Administration

Understanding your benefits: How does health care work?

This is the first in a series in which Penn State Employee Benefits staff explain key concepts, terms and processes to help faculty and staff better understand and use their benefits.

Health care is one of the largest expenses in the United States, representing 17 percent of the nation’s gross domestic product. Yet, despite this cost, many people have only a basic knowledge of how health insurance works, and little understanding of their own personal health care plan. It’s important to understand your health plan because your choice may have many different financial and health care consequences for you and your dependents.

This first in a series of articles to help Penn State faculty and staff understand their medical benefit plans, provides an overview of health insurance and how it works.

Health insurance has traditionally been a way for a group of people to pool their money so that individuals who accrue medical expenses -- in particular, expenses related to catastrophic medical claims -- can pay for them using funds from the pool of money. With this system, some people may need to tap into the fund frequently, while others may not ever use it.

Health insurance began in the United States as a way for people to purchase coverage for hospital care in the event they would need to be hospitalized at a later date. After that, medical insurance expanded to cover the costs of other medical services, such as doctor appointments and laboratory testing, and eventually it became a benefit that was offered to employees by their employer.

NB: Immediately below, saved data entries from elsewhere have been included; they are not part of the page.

-- ==== Sys2Proof/Laws/State.lean ====
section
/-! SUPPORT. The fields of State after each update of one block: what is updated, and everything else unchanged. -/

namespace Sys2Proof.Machine

variable (s : State)

@[simp] theorem State.onPins_pins (f : Pins → Pins) : (s.onPins f).pins = f s.pins := rfl
@[simp] theorem State.onPins_clock (f : Pins → Pins) : (s.onPins f).clock = s.clock := rfl
@[simp] theorem State.onPins_freeReads (f : Pins → Pins) : (s.onPins f).freeReads = s.freeReads := rfl
@[simp] theorem State.onPins_portU (f : Pins → Pins) : (s.onPins f).portU = s.portU := rfl
@[simp] theorem State.onPins_portP (f : Pins → Pins) : (s.onPins f).portP = s.portP := rfl
@[simp] theorem State.onPins_screening (f : Pins → Pins) : (s.onPins f).screening = s.screening := rfl
@[simp] theorem State.onPins_link (f : Pins → Pins) : (s.onPins f).link = s.link := rfl
@[simp] theorem State.onPins_passage (f : Pins → Pins) : (s.onPins f).passage = s.passage := rfl
@[simp] theorem State.onPins_emergency (f : Pins → Pins) : (s.onPins f).emergency = s.emergency := rfl
@[simp] theorem State.onPins_journal (f : Pins → Pins) : (s.onPins f).journal = s.journal := rfl
@[simp] theorem State.onPins_time (f : Pins → Pins) : (s.onPins f).time = s.time := rfl
@[simp] theorem State.onPins_service (f : Pins → Pins) : (s.onPins f).service = s.service := rfl
@[simp] theorem State.onPins_host (f : Pins → Pins) : (s.onPins f).host = s.host := rfl
@[simp] theorem State.onPins_pending (f : Pins → Pins) : (s.onPins f).pending = s.pending := rfl

@[simp] theorem State.onScreening_pins (f : Screening → Screening) : (s.onScreening f).pins = s.pins := rfl
@[simp] theorem State.onScreening_clock (f : Screening → Screening) : (s.onScreening f).clock = s.clock := rfl
@[simp] theorem State.onScreening_freeReads (f : Screening → Screening) : (s.onScreening f).freeReads = s.freeReads := rfl
@[simp] theorem State.onScreening_portU (f : Screening → Screening) : (s.onScreening f).portU = s.portU := rfl
@[simp] theorem State.onScreening_portP (f : Screening → Screening) : (s.onScreening f).portP = s.portP := rfl
@[simp] theorem State.onScreening_screening (f : Screening → Screening) : (s.onScreening f).screening = f s.screening := rfl
@[simp] theorem State.onScreening_link (f : Screening → Screening) : (s.onScreening f).link = s.link := rfl
@[simp] theorem State.onScreening_passage (f : Screening → Screening) : (s.onScreening f).passage = s.passage := rfl
@[simp] theorem State.onScreening_emergency (f : Screening → Screening) : (s.onScreening f).emergency = s.emergency := rfl
@[simp] theorem State.onScreening_journal (f : Screening → Screening) : (s.onScreening f).journal = s.journal := rfl
@[simp] theorem State.onScreening_time (f : Screening → Screening) : (s.onScreening f).time = s.time := rfl
@[simp] theorem State.onScreening_service (f : Screening → Screening) : (s.onScreening f).service = s.service := rfl
@[simp] theorem State.onScreening_host (f : Screening → Screening) : (s.onScreening f).host = s.host := rfl
@[simp] theorem State.onScreening_pending (f : Screening → Screening) : (s.onScreening f).pending = s.pending := rfl

@[simp] theorem State.onLink_pins (f : Link → Link) : (s.onLink f).pins = s.pins := rfl
@[simp] theorem State.onLink_clock (f : Link → Link) : (s.onLink f).clock = s.clock := rfl
@[simp] theorem State.onLink_freeReads (f : Link → Link) : (s.onLink f).freeReads = s.freeReads := rfl
@[simp] theorem State.onLink_portU (f : Link → Link) : (s.onLink f).portU = s.portU := rfl
@[simp] theorem State.onLink_portP (f : Link → Link) : (s.onLink f).portP = s.portP := rfl
@[simp] theorem State.onLink_screening (f : Link → Link) : (s.onLink f).screening = s.screening := rfl
@[simp] theorem State.onLink_link (f : Link → Link) : (s.onLink f).link = f s.link := rfl
@[simp] theorem State.onLink_passage (f : Link → Link) : (s.onLink f).passage = s.passage := rfl
@[simp] theorem State.onLink_emergency (f : Link → Link) : (s.onLink f).emergency = s.emergency := rfl
@[simp] theorem State.onLink_journal (f : Link → Link) : (s.onLink f).journal = s.journal := rfl
@[simp] theorem State.onLink_time (f : Link → Link) : (s.onLink f).time = s.time := rfl
@[simp] theorem State.onLink_service (f : Link → Link) : (s.onLink f).service = s.service := rfl
@[simp] theorem State.onLink_host (f : Link → Link) : (s.onLink f).host = s.host := rfl
@[simp] theorem State.onLink_pending (f : Link → Link) : (s.onLink f).pending = s.pending := rfl

@[simp] theorem State.onPassage_pins (f : Passage → Passage) : (s.onPassage f).pins = s.pins := rfl
@[simp] theorem State.onPassage_clock (f : Passage → Passage) : (s.onPassage f).clock = s.clock := rfl
@[simp] theorem State.onPassage_freeReads (f : Passage → Passage) : (s.onPassage f).freeReads = s.freeReads := rfl
@[simp] theorem State.onPassage_portU (f : Passage → Passage) : (s.onPassage f).portU = s.portU := rfl
@[simp] theorem State.onPassage_portP (f : Passage → Passage) : (s.onPassage f).portP = s.portP := rfl
@[simp] theorem State.onPassage_screening (f : Passage → Passage) : (s.onPassage f).screening = s.screening := rfl
@[simp] theorem State.onPassage_link (f : Passage → Passage) : (s.onPassage f).link = s.link := rfl
@[simp] theorem State.onPassage_passage (f : Passage → Passage) : (s.onPassage f).passage = f s.passage := rfl
@[simp] theorem State.onPassage_emergency (f : Passage → Passage) : (s.onPassage f).emergency = s.emergency := rfl
@[simp] theorem State.onPassage_journal (f : Passage → Passage) : (s.onPassage f).journal = s.journal := rfl
@[simp] theorem State.onPassage_time (f : Passage → Passage) : (s.onPassage f).time = s.time := rfl
@[simp] theorem State.onPassage_service (f : Passage → Passage) : (s.onPassage f).service = s.service := rfl
@[simp] theorem State.onPassage_host (f : Passage → Passage) : (s.onPassage f).host = s.host := rfl
@[simp] theorem State.onPassage_pending (f : Passage → Passage) : (s.onPassage f).pending = s.pending := rfl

Employer-sponsored plans, as opposed to individual plans, make sense because there are more people to contribute to the pool of money than with individual plans. In addition, when the workforce is diverse, the risk pool can also be diverse, meaning that it may contain a mix of healthy and ill individuals, which keeps costs in check.

Smaller employers typically buy into fully-insured plans, where premiums are paid to an insurance company. Larger organizations, like Penn State, are frequently self-insured, meaning that the employer provides health benefits with its own funds, and with those funds, pays for the health claims submitted by the plan members. Under a self-funding arrangement, when medical claims in the insured population rise, the employer must pay more for the insurance. Self-funding allows for the employer to have more control over the plan design, however, and can lead to the creation of plans that are geared toward what the employee population wants and needs.

Penn State’s two health plans, the PPO Blue and the PPO Savings plans, are preferred-provider organizations (PPO), which means that the insurance company contracts with medical providers,  such as physicians, hospitals, laboratories and allied health specialists, who agree to a negotiated fee that is generally lower than their standard fees. This negotiated fee appears as the “allowable charge” on a plan member’s Explanation of Benefits form, which is sent to the member following a visit to a provider.

Under a PPO plan, the providers who agree to the negotiated fee structure are considered to be “in-network” providers. Any health plan member who obtains services from a network provider will have less out-of-pocket expense than if that member visited an out-of-network provider.

The two PPO plans available to Penn State employees offer the same level of medical coverage and the same provider network. The difference in the two plans lies with the out-of-pocket expenses related to each.